**Task statement**
Look below and pull out each line with the word "retireSlot".

━━━━━━━━━━━━━━━━━━━━

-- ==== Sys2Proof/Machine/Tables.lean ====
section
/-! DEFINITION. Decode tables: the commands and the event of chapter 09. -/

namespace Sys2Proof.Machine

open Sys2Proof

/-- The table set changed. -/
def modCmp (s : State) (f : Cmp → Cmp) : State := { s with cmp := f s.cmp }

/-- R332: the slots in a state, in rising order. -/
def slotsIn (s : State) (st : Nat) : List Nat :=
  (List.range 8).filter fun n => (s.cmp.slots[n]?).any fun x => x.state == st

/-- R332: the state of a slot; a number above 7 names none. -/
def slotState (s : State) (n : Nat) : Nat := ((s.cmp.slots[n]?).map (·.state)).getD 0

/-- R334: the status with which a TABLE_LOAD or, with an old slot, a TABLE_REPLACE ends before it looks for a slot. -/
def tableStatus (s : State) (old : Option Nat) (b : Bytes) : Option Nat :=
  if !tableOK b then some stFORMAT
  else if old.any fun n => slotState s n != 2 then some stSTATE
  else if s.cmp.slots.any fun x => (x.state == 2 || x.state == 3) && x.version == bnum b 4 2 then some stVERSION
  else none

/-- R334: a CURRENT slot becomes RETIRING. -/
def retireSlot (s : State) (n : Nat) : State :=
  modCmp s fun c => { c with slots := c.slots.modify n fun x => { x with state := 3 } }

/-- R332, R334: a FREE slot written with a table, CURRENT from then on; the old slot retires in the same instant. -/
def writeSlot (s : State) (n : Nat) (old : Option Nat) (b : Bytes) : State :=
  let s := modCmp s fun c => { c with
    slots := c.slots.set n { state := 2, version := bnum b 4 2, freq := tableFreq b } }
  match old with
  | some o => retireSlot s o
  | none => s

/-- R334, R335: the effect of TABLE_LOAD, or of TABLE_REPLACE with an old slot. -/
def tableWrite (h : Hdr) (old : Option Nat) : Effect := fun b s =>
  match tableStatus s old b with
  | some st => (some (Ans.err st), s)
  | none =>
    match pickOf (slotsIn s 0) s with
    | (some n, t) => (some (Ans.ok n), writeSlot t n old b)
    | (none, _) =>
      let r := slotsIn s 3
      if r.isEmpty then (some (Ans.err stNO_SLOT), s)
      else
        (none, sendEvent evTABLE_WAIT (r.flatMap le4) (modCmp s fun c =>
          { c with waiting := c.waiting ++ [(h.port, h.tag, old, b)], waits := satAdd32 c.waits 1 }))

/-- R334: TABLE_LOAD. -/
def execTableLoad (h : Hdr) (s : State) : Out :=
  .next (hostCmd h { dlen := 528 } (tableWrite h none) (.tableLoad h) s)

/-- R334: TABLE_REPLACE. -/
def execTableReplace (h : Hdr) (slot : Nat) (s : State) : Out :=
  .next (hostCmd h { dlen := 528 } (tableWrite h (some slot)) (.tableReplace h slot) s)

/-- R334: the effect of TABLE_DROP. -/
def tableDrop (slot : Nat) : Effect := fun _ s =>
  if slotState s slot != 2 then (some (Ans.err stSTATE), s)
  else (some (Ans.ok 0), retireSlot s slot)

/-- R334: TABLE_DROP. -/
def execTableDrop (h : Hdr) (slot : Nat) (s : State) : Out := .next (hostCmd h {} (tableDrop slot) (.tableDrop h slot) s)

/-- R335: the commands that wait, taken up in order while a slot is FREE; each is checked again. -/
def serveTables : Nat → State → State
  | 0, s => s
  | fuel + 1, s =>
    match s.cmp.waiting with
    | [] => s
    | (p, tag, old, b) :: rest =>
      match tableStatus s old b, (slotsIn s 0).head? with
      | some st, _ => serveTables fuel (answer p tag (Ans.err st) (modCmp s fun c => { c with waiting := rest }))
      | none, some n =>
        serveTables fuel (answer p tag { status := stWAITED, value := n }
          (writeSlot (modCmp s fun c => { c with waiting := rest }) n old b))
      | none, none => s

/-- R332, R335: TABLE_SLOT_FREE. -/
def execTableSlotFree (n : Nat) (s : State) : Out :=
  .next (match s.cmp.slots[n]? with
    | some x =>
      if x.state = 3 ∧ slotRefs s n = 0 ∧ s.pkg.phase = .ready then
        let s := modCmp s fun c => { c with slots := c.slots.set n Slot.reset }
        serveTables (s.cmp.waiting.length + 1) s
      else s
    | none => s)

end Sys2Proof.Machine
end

━━━━━━━━━━━━━━━━━━━━

**Answer area**
def retireSlot (s : State) (n : Nat) : State :=
  | some o => retireSlot s o
  else (some (Ans.ok 0), retireSlot s slot)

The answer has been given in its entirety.